# Can changes in the value of money be measured via interest rates and future contracts?

For most goods, we can compare the value of them by how people trade them. If in a free market, 10 apples can be traded for 20 oranges, then apples are twice as valuable as oranges. Likewise, if 10 apples can be traded for \$1, and 20 oranges can be traded for \$1, the same thing holds.

When I lend or borrow money, I am essentially buying or selling future money. If Alice lends Bob \$10 for 10 years with \$1 interest, then Bob is essentially selling Alice \$11 future dollars for a price of \$10 today. Additionally, if Bob buys \$10 of future corn today, and then corn is \$11 in the future, that means \$10 of todays money is worth \$10 of future money (on average since future corn today may be evaluated differently then future corn in the future, just due to unknown information. The free market is pretty smart in the long run though.)

Can this be used to track the changing value of money then, such as inflation and deflation?

(I guess its hard to use this, since both interest rates and the money supply are simultaneously manipulated by government backed institutions.)

Yes, but...

In theory what you suggest is pretty standard text book, and in fact Keynes makes exactly this point in his book The General Theory of Employment, Interest and Money as a way of getting a grip on the idea of interest and "Time-Value of Money" (don't have copy to hand, will update reference when I get a moment).

The problems come, as always, in the details - in fact in details that you have glossed over in your original set up.
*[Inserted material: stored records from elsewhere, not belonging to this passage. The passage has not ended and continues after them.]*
end

@[simp] theorem readRequest_kind (z : AccessSize) (off : Offset) : (readRequest z off).kind = 0b00#2 :=
  kind_of_word (readRequest_word z off)

@[simp] theorem readRequest_size (z : AccessSize) (off : Offset) : (readRequest z off).size = z.code :=
  size_of_word (readRequest_word z off)

@[simp] theorem writeRequest_kind (z : AccessSize) (off : Offset) (d : Nat) :
    (writeRequest z off d).kind = 0b01#2 :=
  kind_of_word (writeRequest_word z off d)

@[simp] theorem writeRequest_size (z : AccessSize) (off : Offset) (d : Nat) :
    (writeRequest z off d).size = z.code :=
  size_of_word (writeRequest_word z off d)

@[simp] theorem resetRequest_kind : resetRequest.kind = 0b10#2 := kind_of_word resetRequest_word

/-! ### Which row takes a word (R75) -/

/-- The mask `0x3FFF`: every field of the word is compared. -/
def exactMask : BitVec 16 := requestWord (BitVec.allOnes 2) (BitVec.allOnes 2) (BitVec.allOnes 10)

/-- The mask `0x3C00`: kind and size are compared. -/
def sizedMask : BitVec 16 := requestWord (BitVec.allOnes 2) (BitVec.allOnes 2) 0#10

/-- The mask `0x3C03`: kind, size and the two low bits of the offset are compared. -/
def alignedMask : BitVec 16 := requestWord (BitVec.allOnes 2) (BitVec.allOnes 2) 3#10

section
variable (k k' z z' : BitVec 2) (off off' : Offset) (make : Offset → Word → Instr)

theorem takes_exact :
    (Row.mk (requestWord k' z' off') exactMask make).takes (requestWord k z off) =
      decide (k = k' ∧ z = z' ∧ off = off') := by
  rw [← decide_eq_decide.mpr requestWord_inj, Row.takes, exactMask, requestWord_and, BitVec.and_allOnes,
    BitVec.and_allOnes, BitVec.and_allOnes]
  rfl

theorem takes_sized :
    (Row.mk (requestWord k' z' 0#10) sizedMask make).takes (requestWord k z off) = decide (k = k' ∧ z = z') := by
  rw [Row.takes, sizedMask, requestWord_and, BitVec.and_allOnes, BitVec.and_allOnes, BitVec.and_zero]
  simp [Bool.beq_eq_decide_eq, requestWord_inj]

theorem aligned_iff : Offset.aligned off = true ↔ off &&& 3#10 = 0#10 := by
  have hsplit : off = off.extractLsb' 2 8 ++ off.extractLsb' 0 2 := by
    rw [BitVec.extractLsb'_append_extractLsb'_eq_extractLsb' (by rfl), BitVec.extractLsb'_eq_self]
  have hmask : (3#10 : Offset) = 0#8 ++ BitVec.allOnes 2 := rfl
  have hzero : (0#10 : Offset) = 0#8 ++ 0#2 := rfl
  conv_rhs => rw [hsplit, hmask, hzero, BitVec.and_append, append_eq_append_iff, BitVec.and_zero, BitVec.and_allOnes]
  simp [Offset.aligned]

theorem takes_aligned :
    (Row.mk (requestWord k' z' 0#10) alignedMask make).takes (requestWord k z off) =
      decide (k = k' ∧ z = z' ∧ Offset.aligned off = true) := by
  rw [Row.takes, alignedMask, requestWord_and, BitVec.and_allOnes, BitVec.and_allOnes]
  simp [Bool.beq_eq_decide_eq, requestWord_inj, aligned_iff]

end

/-- The row of a 32-bit access to a register. -/
def regRow (k : BitVec 2) (make : Offset → Word → Instr) (r : Reg) : Row :=
  ⟨requestWord k 0b10#2 r.offset, exactMask, fun _ d => make r.offset d⟩

/-- Rows 1 to 9, by their register. -/
def readRow : Reg → Row := regRow 0b00#2 (fun off _ => wideRead off)

/-- Rows 10 to 18, by their register. -/
def writeRow : Reg → Row := regRow 0b01#2 wideWrite

theorem rows_eq : rows = Reg.all.map readRow ++ Reg.all.map writeRow ++ rowsOther := rfl

/-- Rows 19 to 27 with their patterns and masks written by their fields. -/
theorem rowsOther_eq :
    rowsOther = [
      ⟨requestWord 0b00#2 0b10#2 0#10, sizedMask, fun off _ => .rd32Unbacked off⟩,
      ⟨requestWord 0b01#2 0b10#2 0#10, sizedMask, fun off d => .wr32Unbacked off d⟩,
      ⟨requestWord 0b00#2 0b01#2 0#10, sizedMask, fun off _ => .rd16 off⟩,
      ⟨requestWord 0b01#2 0b01#2 0#10, sizedMask, fun off d => .wr16 off (d.setWidth 16)⟩,
      ⟨requestWord 0b00#2 0b00#2 0#10, alignedMask, fun off _ => .rd8Aligned off⟩,
      ⟨requestWord 0b00#2 0b00#2 0#10, sizedMask, fun off _ => .rd8Misaligned off⟩,
      ⟨requestWord 0b01#2 0b00#2 0#10, alignedMask, fun off d => .wr8Aligned off (d.setWidth 8)⟩,
      ⟨requestWord 0b01#2 0b00#2 0#10, sizedMask, fun off d => .wr8Misaligned off (d.setWidth 8)⟩,
      ⟨requestWord 0b10#2 0b00#2 0#10, exactMask, fun _ _ => .reset⟩] := rfl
If these 10 apples can be traded for those 20 oranges, then how can you be sure that another 10 apples can also be traded for a different 20 oranges. Or even, are we sure 100 apples can be traded for 200 oranges?

Adding the dimension of time to this, creates even more problems, but putting those aside the relationship you are looking for is

$$F=S_0e^{rT}$$

That is the future price ($F$) is equal to the price now ($S_0$), inflated by the time value of money.

Now back to apples and oranges. Are we certain that 10 apples now is the same as 10 apples in the future? Or more pertinently does the 10:20 apple:orange exchange rate persist into the future? Probably not.

Apples and oranges are both seasonal, and also suffer seasonal demand. We could image that apples are easy to come by now, but hard to get in 6 months time, vs oranges. Since you can't store them, this has to be reflected in the futures price. This means you will get a different $e^{rT}$ value for apples and oranges

These main causes of these difference are usually broken down thus

• Storage costs: can the thing be stored and delivered at the future date? If so how much does it cost to store?
• Carry: How much do you earn holding the thing for longer
• Convenience yield: How much premium are you willing to pay for the convenience of having it to hand?
• Credit risk: How much do you trust that the person will deliver (to the best of my knowledge there are no apple or orange futures, so we would be talking about a forward contract)

Take all these into account, and you have a commodity implied measure of future inflation. Of course, inflation as usually considered also includes services and retail products, on which there are very few (no?) futures/forwards. If you could find iPad futures and child care futures, then you would in theory be there.

For interest rates, the theory(spelled out as the Fisher equation) is that there are two components to the nominal interest rate. These are the real interest rate and the expected inflation. The real interest rate codifies the economy's 'urgency' or time preference: the idea that you prefer consuming now than tomorrow and so you need to be compensated for postponing your consumption. The expected inflation part is the one that compensates you for the change in prices between now and the future. In the data, these can be calculated from the differences in the yields of inflation-adjusted government bonds (TIPS) and traditional government bonds (Treasuries).

For futures, the basic idea is that the price (F) in a commodity future contract is indeed sort of the market's guess of the price of the commodity in the future. It would seem like the current spot price (S) is lower (higher) than F, then markets expect an increase (decrease) in the price of that commodity.

But this is not the only thing going on. For example, in times when producers would like to insure against changes in the price of their output, they will be willing to contract at a lower price than what they expect in the future. Similarly, when consumers would like to insure against changes in the price of their inputs, they will be willing to contract at a higher price than the one they expect in the future.

Typically you'd expect speculators that see a futures price that looks like it's below the expected spot price to enter into the futures contracts, hold on to them and then deliver the commodity to the spot market when the contract expires.

The difference between the current spot price and the futures price then is limited by the ability of producers to store their product, the ability of speculators, consumers and producers to absorb the risks, and so on. (The factors mentioned by @Corone)